• TASK
In the material below, the lines from the one containing "(∀ h c i, nextTurn s = .tick h →" through the one containing "decode c = .ok i → step" are to be given again exactly, ends included, and no others.
:::::
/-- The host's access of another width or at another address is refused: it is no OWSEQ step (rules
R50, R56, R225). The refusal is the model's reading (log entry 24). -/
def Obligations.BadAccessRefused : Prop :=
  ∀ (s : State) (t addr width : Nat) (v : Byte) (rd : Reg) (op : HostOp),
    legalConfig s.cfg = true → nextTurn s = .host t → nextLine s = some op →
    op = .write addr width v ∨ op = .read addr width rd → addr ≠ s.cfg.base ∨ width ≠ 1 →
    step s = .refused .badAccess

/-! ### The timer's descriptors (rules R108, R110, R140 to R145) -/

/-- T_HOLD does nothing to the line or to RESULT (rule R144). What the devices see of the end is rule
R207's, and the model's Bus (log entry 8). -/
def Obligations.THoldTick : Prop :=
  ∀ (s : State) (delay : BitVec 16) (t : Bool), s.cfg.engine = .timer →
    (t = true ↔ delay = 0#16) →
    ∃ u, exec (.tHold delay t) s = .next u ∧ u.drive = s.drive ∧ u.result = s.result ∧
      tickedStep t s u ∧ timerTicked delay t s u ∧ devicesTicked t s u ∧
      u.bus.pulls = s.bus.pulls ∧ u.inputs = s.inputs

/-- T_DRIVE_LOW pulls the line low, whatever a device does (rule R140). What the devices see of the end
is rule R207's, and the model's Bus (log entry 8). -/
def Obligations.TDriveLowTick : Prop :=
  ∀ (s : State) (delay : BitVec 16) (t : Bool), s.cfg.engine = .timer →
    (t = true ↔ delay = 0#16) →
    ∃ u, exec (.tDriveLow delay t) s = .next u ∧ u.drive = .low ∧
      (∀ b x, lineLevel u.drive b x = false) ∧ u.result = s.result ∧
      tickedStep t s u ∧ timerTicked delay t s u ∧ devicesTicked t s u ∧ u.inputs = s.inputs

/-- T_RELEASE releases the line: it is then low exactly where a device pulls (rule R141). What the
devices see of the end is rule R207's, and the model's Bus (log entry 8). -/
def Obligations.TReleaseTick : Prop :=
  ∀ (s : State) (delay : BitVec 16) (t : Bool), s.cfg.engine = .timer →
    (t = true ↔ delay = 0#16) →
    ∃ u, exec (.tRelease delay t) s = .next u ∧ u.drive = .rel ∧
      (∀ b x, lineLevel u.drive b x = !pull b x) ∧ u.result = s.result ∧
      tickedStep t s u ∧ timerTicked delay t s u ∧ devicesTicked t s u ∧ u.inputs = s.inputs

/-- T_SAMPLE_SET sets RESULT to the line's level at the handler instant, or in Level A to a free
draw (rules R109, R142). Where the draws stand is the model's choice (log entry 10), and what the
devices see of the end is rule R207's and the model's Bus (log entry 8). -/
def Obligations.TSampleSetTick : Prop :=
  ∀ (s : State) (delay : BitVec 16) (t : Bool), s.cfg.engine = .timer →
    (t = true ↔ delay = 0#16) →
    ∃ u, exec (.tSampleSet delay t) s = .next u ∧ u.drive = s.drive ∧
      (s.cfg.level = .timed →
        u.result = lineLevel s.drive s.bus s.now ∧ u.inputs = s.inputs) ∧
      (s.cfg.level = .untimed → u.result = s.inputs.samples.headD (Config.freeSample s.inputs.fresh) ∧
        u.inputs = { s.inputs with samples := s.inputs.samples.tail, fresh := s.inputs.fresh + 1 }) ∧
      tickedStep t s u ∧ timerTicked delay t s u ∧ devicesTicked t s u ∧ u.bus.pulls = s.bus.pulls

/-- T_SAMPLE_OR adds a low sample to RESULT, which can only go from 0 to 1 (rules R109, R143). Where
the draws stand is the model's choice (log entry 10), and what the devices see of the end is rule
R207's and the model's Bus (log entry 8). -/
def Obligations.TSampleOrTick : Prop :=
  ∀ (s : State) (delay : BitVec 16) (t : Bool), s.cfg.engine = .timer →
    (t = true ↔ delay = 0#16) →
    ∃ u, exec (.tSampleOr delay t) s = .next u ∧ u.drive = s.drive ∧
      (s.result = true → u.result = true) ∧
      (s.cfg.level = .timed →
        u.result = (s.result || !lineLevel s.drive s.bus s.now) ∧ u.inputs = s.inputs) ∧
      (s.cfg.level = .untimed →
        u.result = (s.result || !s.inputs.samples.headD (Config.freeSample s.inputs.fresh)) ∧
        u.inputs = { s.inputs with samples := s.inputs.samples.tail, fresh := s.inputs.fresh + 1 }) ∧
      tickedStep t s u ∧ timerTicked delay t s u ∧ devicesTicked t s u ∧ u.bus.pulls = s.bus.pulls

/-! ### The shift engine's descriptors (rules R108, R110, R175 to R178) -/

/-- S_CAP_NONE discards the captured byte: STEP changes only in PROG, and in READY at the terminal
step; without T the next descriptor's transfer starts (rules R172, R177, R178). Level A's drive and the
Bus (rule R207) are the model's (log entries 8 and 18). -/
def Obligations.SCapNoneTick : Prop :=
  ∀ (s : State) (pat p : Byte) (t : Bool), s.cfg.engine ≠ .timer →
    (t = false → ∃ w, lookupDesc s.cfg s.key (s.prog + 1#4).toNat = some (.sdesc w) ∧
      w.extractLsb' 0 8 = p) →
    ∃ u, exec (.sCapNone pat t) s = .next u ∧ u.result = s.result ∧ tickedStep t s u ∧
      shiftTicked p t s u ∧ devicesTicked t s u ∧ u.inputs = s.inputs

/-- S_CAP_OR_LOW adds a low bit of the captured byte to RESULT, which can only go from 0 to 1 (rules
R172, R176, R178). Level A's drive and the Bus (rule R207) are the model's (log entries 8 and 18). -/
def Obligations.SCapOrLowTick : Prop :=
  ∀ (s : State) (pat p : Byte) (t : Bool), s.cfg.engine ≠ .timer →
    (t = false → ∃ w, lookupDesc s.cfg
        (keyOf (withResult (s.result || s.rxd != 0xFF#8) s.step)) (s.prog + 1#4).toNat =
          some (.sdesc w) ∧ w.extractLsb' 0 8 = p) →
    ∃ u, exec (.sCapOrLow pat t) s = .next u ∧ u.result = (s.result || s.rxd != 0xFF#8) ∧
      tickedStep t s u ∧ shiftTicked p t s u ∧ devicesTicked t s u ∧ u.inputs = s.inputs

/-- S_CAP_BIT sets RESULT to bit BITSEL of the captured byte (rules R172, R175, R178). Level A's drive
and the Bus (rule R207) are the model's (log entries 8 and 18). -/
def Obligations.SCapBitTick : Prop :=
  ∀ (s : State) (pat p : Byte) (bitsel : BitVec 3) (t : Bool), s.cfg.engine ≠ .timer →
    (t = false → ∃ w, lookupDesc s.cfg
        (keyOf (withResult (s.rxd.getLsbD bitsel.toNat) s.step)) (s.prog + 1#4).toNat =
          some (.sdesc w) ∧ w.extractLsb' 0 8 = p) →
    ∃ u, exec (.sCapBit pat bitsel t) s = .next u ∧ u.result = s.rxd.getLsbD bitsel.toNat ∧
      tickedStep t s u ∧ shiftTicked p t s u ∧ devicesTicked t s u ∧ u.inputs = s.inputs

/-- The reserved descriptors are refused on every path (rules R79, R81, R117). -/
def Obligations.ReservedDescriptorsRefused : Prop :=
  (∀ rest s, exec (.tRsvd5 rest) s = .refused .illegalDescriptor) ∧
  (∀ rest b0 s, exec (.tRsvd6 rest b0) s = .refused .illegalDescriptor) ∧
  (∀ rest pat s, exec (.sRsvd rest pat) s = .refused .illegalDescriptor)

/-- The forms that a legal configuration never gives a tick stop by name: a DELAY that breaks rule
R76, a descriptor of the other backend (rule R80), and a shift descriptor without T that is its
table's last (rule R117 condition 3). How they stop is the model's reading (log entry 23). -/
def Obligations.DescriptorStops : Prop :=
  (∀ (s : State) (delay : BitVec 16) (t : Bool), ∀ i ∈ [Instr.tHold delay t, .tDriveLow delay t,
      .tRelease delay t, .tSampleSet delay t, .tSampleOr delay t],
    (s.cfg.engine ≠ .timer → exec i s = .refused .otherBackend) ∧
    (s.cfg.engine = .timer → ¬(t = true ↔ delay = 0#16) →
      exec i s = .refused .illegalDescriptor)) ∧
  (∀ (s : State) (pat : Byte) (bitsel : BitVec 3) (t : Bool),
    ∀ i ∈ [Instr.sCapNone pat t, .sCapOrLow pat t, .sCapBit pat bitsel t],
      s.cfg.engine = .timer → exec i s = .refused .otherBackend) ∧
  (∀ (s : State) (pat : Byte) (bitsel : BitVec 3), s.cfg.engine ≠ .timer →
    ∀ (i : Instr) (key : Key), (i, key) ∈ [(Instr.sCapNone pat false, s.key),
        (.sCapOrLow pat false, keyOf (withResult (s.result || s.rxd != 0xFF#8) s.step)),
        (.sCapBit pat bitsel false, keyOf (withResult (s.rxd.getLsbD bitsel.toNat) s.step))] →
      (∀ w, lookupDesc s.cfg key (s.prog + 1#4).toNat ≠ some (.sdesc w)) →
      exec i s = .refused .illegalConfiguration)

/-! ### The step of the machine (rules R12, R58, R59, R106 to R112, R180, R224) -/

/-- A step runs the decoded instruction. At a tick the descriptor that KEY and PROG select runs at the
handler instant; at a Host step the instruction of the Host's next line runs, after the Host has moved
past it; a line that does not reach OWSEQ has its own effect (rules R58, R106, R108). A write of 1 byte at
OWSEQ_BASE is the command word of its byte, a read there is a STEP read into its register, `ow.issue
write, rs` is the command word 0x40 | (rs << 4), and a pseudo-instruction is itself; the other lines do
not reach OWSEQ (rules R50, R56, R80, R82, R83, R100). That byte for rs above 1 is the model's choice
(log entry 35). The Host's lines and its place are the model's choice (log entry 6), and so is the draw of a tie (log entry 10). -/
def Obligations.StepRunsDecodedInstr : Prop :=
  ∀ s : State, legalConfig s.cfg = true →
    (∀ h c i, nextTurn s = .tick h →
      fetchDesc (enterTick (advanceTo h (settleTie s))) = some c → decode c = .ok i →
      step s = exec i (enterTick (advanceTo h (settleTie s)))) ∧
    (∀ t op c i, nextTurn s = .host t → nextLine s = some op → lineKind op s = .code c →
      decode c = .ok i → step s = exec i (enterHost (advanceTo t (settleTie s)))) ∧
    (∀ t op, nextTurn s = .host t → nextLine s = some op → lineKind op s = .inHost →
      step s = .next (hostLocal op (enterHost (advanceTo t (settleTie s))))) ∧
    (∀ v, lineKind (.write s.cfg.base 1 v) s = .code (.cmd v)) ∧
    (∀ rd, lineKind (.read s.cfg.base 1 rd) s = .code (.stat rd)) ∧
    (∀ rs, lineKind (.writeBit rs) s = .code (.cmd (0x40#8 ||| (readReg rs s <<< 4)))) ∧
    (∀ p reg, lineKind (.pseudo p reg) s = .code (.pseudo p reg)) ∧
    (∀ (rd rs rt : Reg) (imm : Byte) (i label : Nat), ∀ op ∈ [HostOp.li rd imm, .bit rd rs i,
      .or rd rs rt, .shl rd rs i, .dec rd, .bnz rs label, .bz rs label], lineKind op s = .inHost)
:::::
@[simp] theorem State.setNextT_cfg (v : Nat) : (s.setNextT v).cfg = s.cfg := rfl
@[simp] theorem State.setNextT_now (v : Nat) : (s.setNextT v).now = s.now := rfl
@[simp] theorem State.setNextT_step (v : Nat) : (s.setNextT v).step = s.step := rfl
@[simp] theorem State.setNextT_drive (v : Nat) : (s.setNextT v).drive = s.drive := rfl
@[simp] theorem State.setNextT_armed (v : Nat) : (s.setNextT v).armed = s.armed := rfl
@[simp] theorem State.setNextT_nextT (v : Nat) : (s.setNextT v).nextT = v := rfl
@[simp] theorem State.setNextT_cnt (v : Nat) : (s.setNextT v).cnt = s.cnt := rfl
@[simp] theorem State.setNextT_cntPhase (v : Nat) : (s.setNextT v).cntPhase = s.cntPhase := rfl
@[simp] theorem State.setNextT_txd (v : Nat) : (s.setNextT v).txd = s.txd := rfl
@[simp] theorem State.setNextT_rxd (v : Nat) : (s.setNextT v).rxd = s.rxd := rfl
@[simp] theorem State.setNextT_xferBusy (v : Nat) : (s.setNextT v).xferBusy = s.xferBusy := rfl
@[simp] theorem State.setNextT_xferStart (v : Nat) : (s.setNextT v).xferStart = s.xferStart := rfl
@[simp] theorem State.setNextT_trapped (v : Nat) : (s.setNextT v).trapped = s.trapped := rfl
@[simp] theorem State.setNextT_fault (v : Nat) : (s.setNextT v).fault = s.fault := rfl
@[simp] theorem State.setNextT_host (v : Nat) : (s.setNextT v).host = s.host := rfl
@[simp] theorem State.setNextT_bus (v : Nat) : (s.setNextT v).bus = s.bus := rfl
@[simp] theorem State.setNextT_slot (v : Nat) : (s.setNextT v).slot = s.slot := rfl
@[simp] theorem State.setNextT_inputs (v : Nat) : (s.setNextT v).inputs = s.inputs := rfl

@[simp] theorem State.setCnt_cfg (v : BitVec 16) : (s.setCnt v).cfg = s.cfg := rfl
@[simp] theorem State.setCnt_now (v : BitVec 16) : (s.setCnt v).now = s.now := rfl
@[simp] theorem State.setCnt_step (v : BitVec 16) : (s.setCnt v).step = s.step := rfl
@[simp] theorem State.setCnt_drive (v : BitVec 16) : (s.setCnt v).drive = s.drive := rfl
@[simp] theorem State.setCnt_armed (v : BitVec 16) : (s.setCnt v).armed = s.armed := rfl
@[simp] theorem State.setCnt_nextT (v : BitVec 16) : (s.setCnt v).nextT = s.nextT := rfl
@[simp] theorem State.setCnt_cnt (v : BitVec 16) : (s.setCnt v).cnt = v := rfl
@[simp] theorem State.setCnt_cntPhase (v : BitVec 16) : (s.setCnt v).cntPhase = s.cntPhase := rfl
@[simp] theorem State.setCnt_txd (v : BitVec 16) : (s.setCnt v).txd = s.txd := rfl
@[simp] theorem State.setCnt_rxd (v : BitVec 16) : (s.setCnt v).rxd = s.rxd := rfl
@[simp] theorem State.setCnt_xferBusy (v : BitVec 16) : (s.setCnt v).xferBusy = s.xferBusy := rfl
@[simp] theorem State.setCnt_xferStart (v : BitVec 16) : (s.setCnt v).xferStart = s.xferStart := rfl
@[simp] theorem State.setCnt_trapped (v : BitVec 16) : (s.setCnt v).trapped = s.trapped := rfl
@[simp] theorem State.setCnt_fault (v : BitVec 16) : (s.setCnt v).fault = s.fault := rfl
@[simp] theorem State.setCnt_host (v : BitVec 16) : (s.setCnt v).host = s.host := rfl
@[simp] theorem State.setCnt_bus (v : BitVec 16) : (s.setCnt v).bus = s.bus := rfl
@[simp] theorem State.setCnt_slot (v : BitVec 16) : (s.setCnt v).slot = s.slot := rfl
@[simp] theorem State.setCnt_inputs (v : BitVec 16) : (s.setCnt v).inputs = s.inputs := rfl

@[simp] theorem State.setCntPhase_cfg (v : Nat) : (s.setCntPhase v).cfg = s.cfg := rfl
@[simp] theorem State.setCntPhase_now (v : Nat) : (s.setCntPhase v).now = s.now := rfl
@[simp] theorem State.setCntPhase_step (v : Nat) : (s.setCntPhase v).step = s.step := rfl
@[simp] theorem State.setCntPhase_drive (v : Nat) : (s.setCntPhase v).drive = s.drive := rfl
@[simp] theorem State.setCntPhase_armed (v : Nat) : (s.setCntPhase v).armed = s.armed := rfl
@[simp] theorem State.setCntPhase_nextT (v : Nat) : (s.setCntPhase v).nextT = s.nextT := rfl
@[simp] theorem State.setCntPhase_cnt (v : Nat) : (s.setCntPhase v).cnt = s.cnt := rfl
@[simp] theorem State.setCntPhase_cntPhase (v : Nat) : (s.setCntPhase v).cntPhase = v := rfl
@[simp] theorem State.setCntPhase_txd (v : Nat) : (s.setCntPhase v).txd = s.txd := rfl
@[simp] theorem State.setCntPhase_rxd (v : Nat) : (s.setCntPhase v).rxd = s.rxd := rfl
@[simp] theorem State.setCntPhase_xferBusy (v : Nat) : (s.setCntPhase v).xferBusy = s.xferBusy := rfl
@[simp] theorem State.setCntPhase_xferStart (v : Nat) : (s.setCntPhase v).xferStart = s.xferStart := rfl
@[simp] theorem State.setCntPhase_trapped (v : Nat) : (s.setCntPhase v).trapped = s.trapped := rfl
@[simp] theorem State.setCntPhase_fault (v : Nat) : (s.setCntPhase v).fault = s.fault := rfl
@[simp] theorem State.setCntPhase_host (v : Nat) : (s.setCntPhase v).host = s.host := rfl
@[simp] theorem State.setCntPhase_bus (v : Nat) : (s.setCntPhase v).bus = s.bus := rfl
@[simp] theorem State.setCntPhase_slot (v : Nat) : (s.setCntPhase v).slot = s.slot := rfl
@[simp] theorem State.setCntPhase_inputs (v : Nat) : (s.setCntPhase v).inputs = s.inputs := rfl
:::::
• OUTPUT BELOW
    (∀ h c i, nextTurn s = .tick h →
      fetchDesc (enterTick (advanceTo h (settleTie s))) = some c → decode c = .ok i →
      step s = exec i (enterTick (advanceTo h (settleTie s)))) ∧
    (∀ t op c i, nextTurn s = .host t → nextLine s = some op → lineKind op s = .code c →
      decode c = .ok i → step s = exec i (enterHost (advanceTo t (settleTie s)))) ∧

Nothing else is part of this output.